Key words: Specificity. Maximal oxygen uptake. Anaerobic threshold. Running. Cycling.
The effects of training on the body depend on the interaction of at least three factors: initial fitness level; applied overload (intensity, duration, and weekly frequency); and type of exercise (movement specificity).
The possible transference of the training effects from one type of exercise to another has been broadly investigated. This model of study is rather interesting, as it allows one to assess the physiologic mechanisms accountable for and/or limit body adjustments to training. Moreover, such data also interest the professionals in charge of assessment and training multiple-sports athletes (biathlon and triathlon), or injured athletes who need, for a period of time, to replace the type of movement they perform in their training.
Most of the studies that investigated the transference of the effects from aerobic training between different body segments (arm-leg or leg-arm) found that adjustments were limited to the trained segment1-3.
Studies that assessed such transference among the same body segments, but using different exercises (cycling-running or running-cycling), have collected data one may consider conflicting. In these studies, it has been noted that cycling-running and running-cycling may be similar4, higher from cycling to running5 or from running to cycling6. Such contraposition may be explained, in part, by lack of control and/or difference in the initial fitness status of the subjects in the previously mentioned studies. So, it has been suggested that transferences would be lower and lower, with the enhancement of the initial fitness status and, conversely, with sensitivity decrease of the training effects.
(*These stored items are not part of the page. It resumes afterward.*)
/-! ### Assembler text (R87) -/

theorem test_assemble_comment : assembleLine "add_assign v3,v5  # c".toList = .ok (some (.cmd (.addAssign 3 5))) := by decide
theorem test_assemble_wrong_kind : assembleLine "encode f1, v0".toList = .error .badOperands := by decide
theorem test_assemble_word : assembleLine ".word 0x00001008".toList = .ok (some (.word 0x00001008#32)) := by decide

/-! ### Completion of each command -/

/-- E3: `x[0] = 0x05`, `x[1] = 0x80`, the rest of frame 0 zero. -/
def frameE3 : State :=
  { inFlight (.encode 1 0) [] with buf := cellsFrom 0 (0x05#8 :: 0x80#8 :: List.replicate 510 0#8) }

theorem test_encode_E3 : after (exec (.encode 1 0) frameE3)
    (fun t => ((t.readV 1)[0], (t.readV 1)[2], (t.readV 1)[7], (t.readV 1)[4], t.isValid 1, t.busy))
      = some (0x1#512, 0x1#512, 0x2#512, 0#512, true, false) := by decide +kernel

/-- D4: `P7 = 0x1`, the other planes 0; frame 3 starts at byte 1536, ends at 2047. -/
theorem test_decode_D4 : after (exec (.decode 3 1) (inFlight (.decode 3 1) [(1, lane0 0x80#8)]))
    (fun t => (t.bufByte 1536, t.bufByte 1537, t.bufByte 2047, t.buf.length, t.isValid 1, t.busy))
      = some (0x80#8, 0#8, 0#8, 512, true, false) := by decide +kernel

/-- 2.4, every row: lane 0 of the sum. -/
theorem test_add_lane_table :
    [(0, 0, 0), (1, 1, 2), (255, 1, 0), (255, 255, 254), (128, 128, 0), (127, 1, 128), (250, 10, 4), (10, 250, 4),
      (85, 170, 255), (15, 1, 16), (200, 100, 44), (129, 127, 0)].all (fun r : Byte × Byte × Byte =>
        addPlanes (lane0 r.1) (lane0 r.2.1) == lane0 r.2.2) = true := by decide +kernel

/-- R124's example: 250 + 10 into V2, the sources unchanged. -/
theorem test_add_completes : after (exec (.add 2 0 1) (inFlight (.add 2 0 1) [(0, lane0 250#8), (1, lane0 10#8)]))
    (fun t => (t.readV 2, t.readV 0, t.readV 1, t.isValid 2, t.isValid 3, t.busy))
      = some (lane0 4#8, lane0 250#8, lane0 10#8, true, false, false) := by decide +kernel

/-- R125's example: `0xFF + 0x01` in V3, V5 unchanged; and doubling in place (A4). -/
theorem test_addAssign_completes : after (exec (.addAssign 3 5) (inFlight (.addAssign 3 5) [(3, lane0 0xFF#8), (5, lane0 1#8)]))
    (fun t => (t.readV 3, t.readV 5, t.isValid 3, t.busy)) = some (lane0 0#8, lane0 1#8, true, false) := by decide +kernel
theorem test_addAssign_aliased : after (exec (.addAssign 0 0) (inFlight (.addAssign 0 0) [(0, lane0 200#8)]))
    (fun t => t.readV 0) = some (lane0 144#8) := by decide +kernel

/-- While another command is in flight a command does nothing (log 5). -/
theorem test_other_in_flight_held : exec (.encode 0 0) (inFlight (.encode 1 0) []) = .next (inFlight (.encode 1 0) []) := by
  rw [exec_of_other _ _ (w := encode (.encode 1 0)) rfl (by decide)]

/-! ### Issue and faults (95, 2.6) -/

/-- F2, as the host sees it: `add v0, v0, v1` after reset. -/
theorem test_F2_unwritten : after (commandWrite 0x00003008#32 State.reset) (fun t => (t.status, t.faultCmd, t.busy))
    = some (0x00000032#32, 0x00003008#32, false) := by decide
/-- F3: discarded. -/
theorem test_F3_discarded : after (commandWrite 0x00001000#32 (State.reset.enterFault .unwrittenVreg 0x00003008#32))
    (fun t => (t.status, t.faultCmd)) = some (0x00000032#32, 0x00003008#32) := by decide
/-- F4. -/
theorem test_F4_fclr : after (performAccess (.wr32 0xC 1#32) (State.reset.enterFault .unwrittenVreg 0x00003008#32))
    (fun t => (t.status, t.faultCmd)) = some (0#32, 0x00003008#32) := by decide
/-- F5 and F6. -/
theorem test_F5_F6 : after (commandWrite 0x00001008#32 State.reset) (fun t => (t.status, t.faultCmd)) = some (0x22#32, 0x00001008#32)
    ∧ after (commandWrite 0xFFFFFFFF#32 State.reset) (fun t => (t.status, t.faultCmd)) = some (0x12#32, 0xFFFFFFFF#32) := by decide
/-- A8: the destination of ADD_ASSIGN is read. -/
theorem test_A8_destination_read : after (exec (.addAssign 3 5) (withRegs [(5, lane0 1#8)]))
    (fun t => (t.fault, t.cause, t.isValid 3)) = some (true, .unwrittenVreg, false) := by decide
/-- F9: BUSY while in flight, VALID as before. -/
theorem test_F9_status_busy : (inFlight (.encode 0 0) []).status = 0x00000001#32 := by decide

/-! ### The bus (95, 2.7) -/

/-- H1 to H3. -/
theorem test_H1_H2_H3 : after (performAccess (.wr32 0x1000 0x04030201#32) State.reset) (fun t =>
    (t.bufByte 0, t.bufByte 3, busRead t 0x1002 1, busRead t 0x1002 2)) = some (1#8, 4#8, 3#32, 0x0403#32) := by decide
/-- H4 and H5. -/
theorem test_H4_H5 : performAccess (.rd32 0x1001) State.reset = .refused .misalignedAccess
    ∧ performAccess (.wr16 0x0000 0#16) State.reset = .refused .narrowControlAccess := ⟨rfl, rfl⟩
/-- H8: STATUS is read-only. -/
theorem test_H8 : after (performAccess (.wr32 0x4 0xFFFFFFFF#32) State.reset) (fun t => (t.status, t.inFlight)) = some (0#32, none) := by
  decide
/-- H9: a frame read is held while a command is in flight. -/
theorem test_H9_held : ({ inFlight (.encode 0 0) [] with script := [.rd32 0x1000], turns := [.host] } : State).mover = .block := by
  decide
/-- H11: element 511 of frame F7. -/
theorem test_H11 : after (performAccess (.wr8 0x1FFF 0x7F#8) State.reset) (fun t => t.bufByte 4095) = some 0x7F#8 := by decide
/-- RS2: a DECODE in flight at reset has no effect. -/
theorem test_RS2 : after (step { inFlight (.decode 0 1) [(1, lane0 1#8)] with turns := [.reset true] })
    (fun t => (t.busy, t.isValid 1, t.buf, t.status)) = some (false, false, [], 0#32) := by decide
/-- R171: a frame read held at reset is gone; one the host has not made yet stays (log 8). -/
theorem test_held_access_at_reset : [true, false].map (fun made =>
    after (step { inFlight (.encode 0 0) [] with script := [.rd32 0x1000], turns := [.reset made] })
      (fun t => (t.script, t.responses)))
      = [some ([], [.platformDefined]), some ([.rd32 0x1000], [])] := by decide
/-- R58: no reset takes an ill-formed access away, and it is refused while BUSY (log 9). -/
theorem test_illFormed_never_held :
    after (step { inFlight (.encode 0 0) [] with script := [.rd32 0x1001], turns := [.reset true] })
      (fun t => (t.script, t.responses)) = some ([.rd32 0x1001], [])
    ∧ step { inFlight (.encode 0 0) [] with script := [.wr8 0x0 0#8], turns := [.host] } = .refused .narrowControlAccess :=
  ⟨by decide, rfl⟩
/-- A placed word runs at the very next step. -/
theorem test_withFetchWord : after (step (State.reset.withFetchWord 32 0x00001200)) (fun t => (t.inFlight, t.busy, t.fault))
    = some (some 0x00001200#32, true, false) := by decide

/-! ### Witnesses: states that meet the hypotheses of the obligations -/

/-- A state with a command in flight that meets the invariant, whatever the host's accesses and the turns. -/
theorem busy_inv (script : List HostAccess) (turns : List Turn) :
    ({ inFlight (.encode 1 0) [] with script := script, turns := turns } : State).Inv where
  buffer := ⟨List.Pairwise.nil, nofun⟩
  causeIffFault := ⟨fun _ => rfl, fun _ => rfl⟩
  busyNoFault _ := rfl
  inFlightChecked := by
    rintro w hw
    cases hw
    exact ⟨.encode 1 0, by decide, by simp [sourceRegs]⟩
  emptyIsZero k _ := (State.isValid_of_replicate rfl k).2
  faultIsNewest := nofun
  faultCmdFaulted := .inl rfl

/-- After reset with any accesses to come the invariant holds. -/
theorem idle_inv (script : List HostAccess) (turns : List Turn) :
    ({ State.reset with script := script, turns := turns } : State).Inv where
  buffer := ⟨List.Pairwise.nil, nofun⟩
  causeIffFault := ⟨fun _ => rfl, fun _ => rfl⟩
  busyNoFault _ := rfl
  inFlightChecked := nofun
  emptyIsZero k _ := (State.isValid_of_replicate rfl k).2
  faultIsNewest := nofun
  faultCmdFaulted := .inl rfl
However, very recent data collected from triathletes3 have shown that effects from cycling were transferred to running performance (longer distance covered in 30 minutes), which shows that, even in athletes, transference (at least for the performance) from cycling effects to running could exist.
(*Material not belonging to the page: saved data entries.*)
-- ==== Sys2Proof/Word.lean ====
section
/-! DEFINITION. The widths every register, draw and command is built from (spec 00_scope.md R10-R12). -/

namespace Sys2Proof

/-- A `u64`: an engine word, a window register, a command word (R9: "register width of the host interface: 64 bits"). -/
abbrev Word := BitVec 64

/-- One byte lane of the window's bus (20_memory.md R83). -/
abbrev Byte := BitVec 8

end Sys2Proof
end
Another less investigated aspect is that the magnitude of the training effects transference between running and cycling could depend on the physiologic indices used to determine training effects. As the peak oxygen uptake (O2peak) found in a maximum exertion test has been considered the golden standard to determine functional fitness of the cardiorespiratory system during physical activity7, a number of studies used it alone to assess possible transferences from training effects. However, this may not be the most suitable index, as a number of studies found, in moderately or highly trained subjects, that there may little or even no change in O2peak, even though some adjustments and improvement of aerobic performance may occur with training8. To confirm this, studies have found that short- (2-5 min), medium- (5-30 min), or long-term (> 30 min) performance does not depend on O2peak9,10 alone. This happens because, in trained subjects, O2peak seems to be limited by the central oxygen supply (maximum cardiac output)11, which, from a specific fitness level upward, does not change due to training. For the exercise intensity corresponding to O2peak (IO2peak), which is the best index to reflect the association between maximum aerobic power and economy of movement12, the aspects previously discussed do not seem to occur. IO2peak has shown to be a good aerobic performance predictor, and it is also sensitive to the effects of training in athletes, even when O2peak does not change, as there may be an improvement in the economy of movement13. The same seems to take place with lactate response to incremental exercises (known in general terms as anaerobic threshold AnT), which, as depending more of peripheral adaptations (muscular oxidative capability), is highly sensitive to training effects, and also presents high correlation with aerobic performance in medium- and long-duration events14. Notwithstanding, few studies have used AnT and, as far as we know, no study so far has investigated IO2peak to determine training effects transferences among different types of exercise.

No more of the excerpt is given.